1) Memory release: Preserves references to old graph objects, but frees up the vertex properties of unused graphs as soon as possible, saving space consumption. Vertex release through the Unpersistvertices method.
2) GC Tuning, please refer to the section on performance tuning.
3) Debugging: At each point in time can be debugged through Graph.vertices.count (), the existing state of the observation chart. Conduct problem diagnosis and tuning.
GraphX simplifies the complexity of user-developed distributed graph algorithms by providing concise APIs and optimized graph data management. More application scenarios in Big Data analytics are machine learning.

The MLlib on top of Spark carries out complex machine learning. See http://www.cnblogs.com/zlslch/p/5726346.html for details

Architecture of Apache Spark GRAPHX

Contact Us

The content source of this page is from Internet, which doesn't represent Alibaba Cloud's opinion; products and services mentioned on that page don't have any relationship with Alibaba Cloud. If the content of the page makes you feel confusing, please write us an email, we will handle the problem within 5 days after receiving your email.

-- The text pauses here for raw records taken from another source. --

-- ==== Sys2Proof/Certificates/Slice0/Obligations.lean ====
section
/-! DEFINITION. The statements for the provers. `s`, `s'` are states, `b` the bridge's effect of the command alone, before what
the bridge then does by itself (`settle`); handles are the model's own (log 16). -/

open Sys2Proof Sys2Proof.Machine

/-! ## Steps, reset, memory -/

/-- A step of the command at the front of the queue is `exec` of it on the state with the rest of the queue (the row's cut;
log 8). -/
def Obligations.StepRunsFrontCommand : Prop :=
  ∀ (c : Instr) (rest : List Instr) (s : State), step { s with pending := c :: rest } = exec c { s with pending := rest }

/-- With no command waiting, a microsecond passes (the model's choice, log 8): a running idle timer counts down by 1, at 1 it
expires as IDLE_TIMER_EXPIRY, and a stopped timer leaves the state as it is. -/
def Obligations.EmptyQueueStepIsOneMicrosecond : Prop :=
  ∀ s : State, s.pending = [] →
    (s.chip.control.idleTimer = none → step s = .next s)
    ∧ (∀ k, s.chip.control.idleTimer = some (k + 2) →
        step s = .next { s with chip := { s.chip with control := { s.chip.control with idleTimer := some (k + 1) } } })
    ∧ (s.chip.control.idleTimer = some 1 → s.chip.control.state = .run → step s = exec .idleTimerExpiry s)

/-- Right after reset (R102, R124, R129, R148, R163, R168, R170, R172, R173, R174, R179, R181, R187, R190): PASS, no request
in flight, no entry, no move, nothing pending, an IDLE command unit, an empty notice queue, stopped timer, clear shadows,
empty status fields; memory lists nothing (log 2). -/
def Obligations.ResetLeavesEveryBlockEmpty : Prop :=
  let b := State.reset.chip
  b.control.state = .pass ∧ b.control.settings = none ∧ b.control.startReason = .none ∧ b.control.dropped = 0
    ∧ b.control.firstDropped = none ∧ b.control.clearedPending = 0 ∧ b.control.lastRefusal = ⟨0, .none, 0, 0⟩
    ∧ b.control.idleTimer = none ∧ b.control.noticeShadow = false
    ∧ b.control.demandShadows = [false, false, false, false]
    ∧ b.iport.inflight = [] ∧ b.mport.waiting = [] ∧ b.mport.outstanding = [] ∧ b.mport.fairness = 0
    ∧ b.cache = [] ∧ b.misses = [] ∧ b.episode = false
    ∧ b.engine.state = .idle ∧ b.engine.move = none ∧ b.engine.transit = none ∧ b.engine.taken = 0
    ∧ b.engine.pauseRequest = false ∧ b.engine.stopRequest = none
    ∧ b.trigger.pending = [] ∧ b.trigger.chain = none ∧ b.trigger.link = none ∧ b.trigger.completion = none
    ∧ b.command.state = .idle ∧ b.command.held = none ∧ b.notices.queue = []
    ∧ State.reset.mem = [] ∧ State.reset.pending = []

/-- The invariants below hold right after reset. -/
def Obligations.InvariantsHoldAtReset : Prop :=
  MemoryOk State.reset ∧ CacheOk State.reset.chip ∧ InFlightOk State.reset.chip ∧ FairnessOk State.reset.chip
    ∧ NoticesOk State.reset.chip ∧ HandlesOk State.reset.chip ∧ SettingsOk State.reset.chip ∧ PendingOk State.reset.chip
    ∧ StructuresOk State.reset.chip

/-- Every step keeps memory's canonical form (log 2). -/
def Obligations.EveryStepKeepsMemoryCanonical : Prop :=
  ∀ s s' : State, MemoryOk s → step s = .next s' → MemoryOk s'

/-- Every step keeps at most 16 entries in the record cache, and no structure index in two of them (R102, with R106 and R108
for the claims and the miss list). -/
def Obligations.EveryStepKeepsEachIndexHeldOnce : Prop :=
  ∀ s s' : State, CacheOk s.chip → step s = .next s' → CacheOk s'.chip

/-- Every step keeps at most 32 requests in flight (R174), the fairness count between 0 and 8 (R179), at most 8 notices in the
queue, and the dropped-notice count at most 65535 (R168, R170); the handles of the requests in flight different and below the
next one (log 16); while settings are in use, the release level below the must level (R184); and each pending move once, the
lowest first (R148, R150, R155). And the laws of the device for the structures, of every working copy held that is not HALTED
with cause DESCRIPTOR: a ring's head below the capacity, its count with the reservation within it (R40, R41); a stack's frame
within its depth, that within the capacity, and within the limit while the guard is closed, which is open only with OVERFLOW
or a halting cause (R66, R69); a tally's value within its bounds (R90). They last with the premise, kept by every step too,
that each item access in progress was found possible (R42, R68) and that the move engine and the record cache agree. -/
def Obligations.EveryStepKeepsCountsInBounds : Prop :=
  ∀ s s' : State, step s = .next s' →
    (InFlightOk s.chip → InFlightOk s'.chip) ∧ (FairnessOk s.chip → FairnessOk s'.chip)
      ∧ (NoticesOk s.chip → NoticesOk s'.chip) ∧ (HandlesOk s.chip → HandlesOk s'.chip)
      ∧ (SettingsOk s.chip → SettingsOk s'.chip) ∧ (PendingOk s.chip → PendingOk s'.chip)
      ∧ (CacheOk s.chip → StructuresOk s.chip → StructuresOk s'.chip ∧ ∀ e ∈ s'.chip.cache,
        (∀ issued, e.state ≠ .fetching issued) →
        let d := e.copy
        let halting := d.cause = causeReserve ∨ d.cause = causeMemory ∨ d.cause = causeDescriptor
        ¬ (d.state = stHalted ∧ d.cause = causeDescriptor) →
          (d.kind = kindRing → d.head < d.cap ∧ d.count + (if e.reservation then 1 else 0) ≤ d.cap)
          ∧ (d.kind = kindStack → d.frame ≤ d.depth ∧ d.depth ≤ d.cap ∧ (d.b38 ≠ 1 → d.depth ≤ d.limit)
            ∧ (d.b38 = 1 → d.cause = causeOverflow ∨ halting))
          ∧ (d.kind = kindTally → d.lower ≤ d.value ∧ d.value ≤ d.upper))

/-- A byte of canonical memory reads as it was last written, and every other byte as before; several bytes land at rising
addresses, modulo 2^32. -/
def Obligations.MemoryReadsWhatWasWritten : Prop :=
  (∀ (m : Memory) (a x : Nat) (v : Byte), Memory.wf m = true →
    Memory.read (Memory.write m a v) x = if x = a then v else Memory.read m x)
  ∧ (∀ (m : Memory) (a : Nat) (bs : List Byte), Memory.wf m = true → a + bs.length ≤ addressSpace →
    Memory.readBytes (Memory.writeBytes m a bs) a bs.length = bs)
  ∧ (∀ (m : Memory) (a x : Nat) (bs : List Byte), (∀ i, i < bs.length → x ≠ (a + i) % addressSpace) →
    Memory.read (Memory.writeBytes m a bs) x = Memory.read m x)

/-- The frame of memory and of the queue, for every command: the queue is unchanged, and every byte of memory outside the
write whose answer the command is reads as before; a command that is no answer, or the answer to a read, changes no byte. -/
def Obligations.OnlyAnsweredWritesChangeMemory : Prop :=
  ∀ (c : Instr) (s s' : State), exec c s = .next s' →
    s'.pending = s.pending
    ∧ ∀ x, (∀ q ∈ s.chip.mport.outstanding, answeredHandle c = some q.id → q.write = true →
          ∀ i, i < max q.data.length q.length → x ≠ (q.addr + i) % addressSpace) →
        Memory.read s'.mem x = Memory.read s.mem x

/-- What the bridge does by itself after an effect goes on until nothing is left: with the invariants, `settle` is the first
of those things and then `settle` again, and leaves none. It changes no engine, trigger unit, granted request, fairness count,
strap or draw, and, with the cache's invariant, no working copy, pin, reservation or item access of an entry that stays held
(R103, R111; the order: log 9). -/
def Obligations.SettlingKeepsCopiesAndEngine : Prop :=
  ∀ b : Bridge, b.settle.engine = b.engine ∧ b.settle.trigger = b.trigger
    ∧ b.settle.mport.outstanding = b.mport.outstanding ∧ b.settle.mport.fairness = b.mport.fairness
    ∧ b.settle.control.straps = b.control.straps ∧ b.settle.freeDraws = b.freeDraws
    ∧ (CacheOk b → CopiesKept b b.settle)
    ∧ (CacheOk b → HandlesOk b → SettingsOk b →
      b.settle.autoStep = none ∧ (b.autoStep = none → b.settle = b) ∧ ∀ b', b.autoStep = some b' → b.settle = b'.settle)

/-- Responses leave in the order of their initiator's requests (R176): with `drain` a request leaves exactly when it is
answered and every earlier request of its initiator is answered too, so that none of those stays behind it; the requests that
stay keep their order; and one response for each that left, in taking order, joins those sent before. -/
def Obligations.ResponsesLeaveInInitiatorOrder : Prop :=
  ∀ b : Bridge, ∃ leaves : Nat → Bool,
    let taken := b.iport.inflight
    let answered (x : InFlight) := ∃ ok data, x.phase = .answered ok data
    (∀ i r, taken[i]? = some r → (leaves i = true ↔
      answered r ∧ ∀ j x, j < i → taken[j]? = some x → x.request.initiator = r.request.initiator → answered x))
    ∧ b.drain.iport.inflight = (taken.zipIdx.filter (fun p => !leaves p.2)).map Prod.fst
    ∧ (∃ out, b.drain.iport.sent = b.iport.sent ++ out
      ∧ out.map (fun x => (x.id, x.initiator, RequestPhase.answered x.ok x.data))
        = (taken.zipIdx.filter (fun p => leaves p.2)).map (fun p => (p.1.id, p.1.request.initiator, p.1.phase)))

/-! ## The shared effects -/

/-- A refused tap is answered ERROR, zeros for a read; unless it is a debug-tagged read, the last-refusal record is replaced
and a REFUSAL notice queued when the anchor enables them (R34, R35, R36, R38). -/
def Obligations.RefusalIsAnsweredErrorAndRecorded : Prop :=
  ∀ (b : Bridge) (t : Tap) (r : Reason),
    let a := b.answer t.id false (if t.write then [] else List.replicate t.length 0)
    (t.debug = true → t.write = false → b.refuseTap t r = a)
    ∧ (t.debug = false ∨ t.write = true →
        (b.refuseTap t r).control.lastRefusal = ⟨t.initiator, r, t.struct, t.offset⟩
        ∧ (b.refuseTap t r).iport = a.iport
        ∧ (b.cfg.refusalNotices = false → (b.refuseTap t r).notices = b.notices)
        ∧ (b.cfg.refusalNotices = true → b.notices.queue.length < 8 →
            (b.refuseTap t r).notices.queue = b.notices.queue ++
              [{ kind := .refusal, cause := r, struct := some (BitVec.ofNat 8 t.struct), move := none,
                 initiator := some t.initiator, itemLost := false, writeback := false, tag := 0,
                 value := BitVec.ofNat 32 t.offset }]))

/-- A notice joins the end of a queue of fewer than 8, and changes nothing else, but that a cache which empties itself for
QUIET stops doing so and the idle timer restarts (R123, R187). It is dropped and counted at a queue of 8 or more: the count
rises by 1 up to 65535, and a drop that finds it at 0 records its kind (R168, R170). -/
def Obligations.NoticeJoinsQueueOrIsCounted : Prop :=
  ∀ (b : Bridge) (x : Notice),
    (b.notices.queue.length < 8 → b.notify x = { b with
      notices := { b.notices with queue := b.notices.queue ++ [x] }
      control := if b.control.emptying = true then { b.control with
          emptying := false, idleTimer := if b.cfg.idleTime = 0 then none else some b.cfg.idleTime }
        else b.control })
    ∧ (8 ≤ b.notices.queue.length → (b.notify x).notices = b.notices
      ∧ (b.control.dropped < 65535 → (b.notify x).control.dropped = b.control.dropped + 1)
      ∧ (b.control.dropped = 65535 → (b.notify x).control = b.control)
      ∧ (b.control.dropped = 0 → (b.notify x).control.firstDropped = some x.kind)
      ∧ (0 < b.control.dropped → (b.notify x).control.firstDropped = b.control.firstDropped))

/-- The report of an operation that changed a level (R54, R81, R149, R151, R169): the trigger move of an armed structure is
posted on a crossing, in RUN and QUIET; a WATERMARK notice is queued on a crossing when enabled, never for structure 1. A post
of a move that is pending merges and the entry keeps its origin; another is added in index order; no other entry changes
(R150, R151). -/
def Obligations.CrossingPostsAndNotifies : Prop :=
  (∀ (b : Bridge) (n : Nat) (before after : Descriptor) (i : Option Initiator) (m : Option Nat),
    let crossing := before.holds = false ∧ after.holds = true
    let b' := b.report n before after i m
    (crossing → after.armed = true → b.control.state = .run ∨ b.control.state = .quiet →
      b'.trigger = { b.trigger with
        pending := Bridge.insertPending b.trigger.pending ⟨after.triggerMove.toNat, .start (.structure n)⟩ })
    ∧ (¬ crossing ∨ after.armed = false ∨ (b.control.state ≠ .run ∧ b.control.state ≠ .quiet) → b'.trigger = b.trigger)
    ∧ (crossing → after.watermarkNotices = true → n ≠ 1 → b.notices.queue.length < 8 →
      b'.notices.queue = b.notices.queue ++
        [{ kind := .watermark, cause := .none, struct := some (BitVec.ofNat 8 n), move := m.map (BitVec.ofNat 8 ·),
           initiator := i, itemLost := false, writeback := false, tag := 0, value := BitVec.ofNat 32 after.level }])
    ∧ (¬ crossing ∨ after.watermarkNotices = false ∨ n = 1 → b'.notices = b.notices)
    ∧ b'.cache = b.cache ∧ b'.engine = b.engine ∧ b'.iport = b.iport)
  ∧ (∀ (l : List PendingMove) (p : PendingMove), l.Pairwise (fun x y => x.move < y.move) →
    (Bridge.insertPending l p).Pairwise (fun x y => x.move < y.move)
      ∧ ((∃ q ∈ l, q.move = p.move) → Bridge.insertPending l p = l)
      ∧ ((∀ q ∈ l, q.move ≠ p.move) → ∀ x, x ∈ Bridge.insertPending l p ↔ x = p ∨ x ∈ l))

If you find any instances of plagiarism from the community, please send an email to: info-contact@alibabacloud.com and provide relevant evidence. A staff member will contact you within 5 working days.

A Free Trial That Lets You Build Big!

Start building with 50+ products and up to 12 months usage for Elastic Compute Service

  • Sales Support

    1 on 1 presale consultation

  • After-Sales Support

    24/7 Technical Support 6 Free Tickets per Quarter Faster Response

  • Alibaba Cloud offers highly flexible support services tailored to meet your exact needs.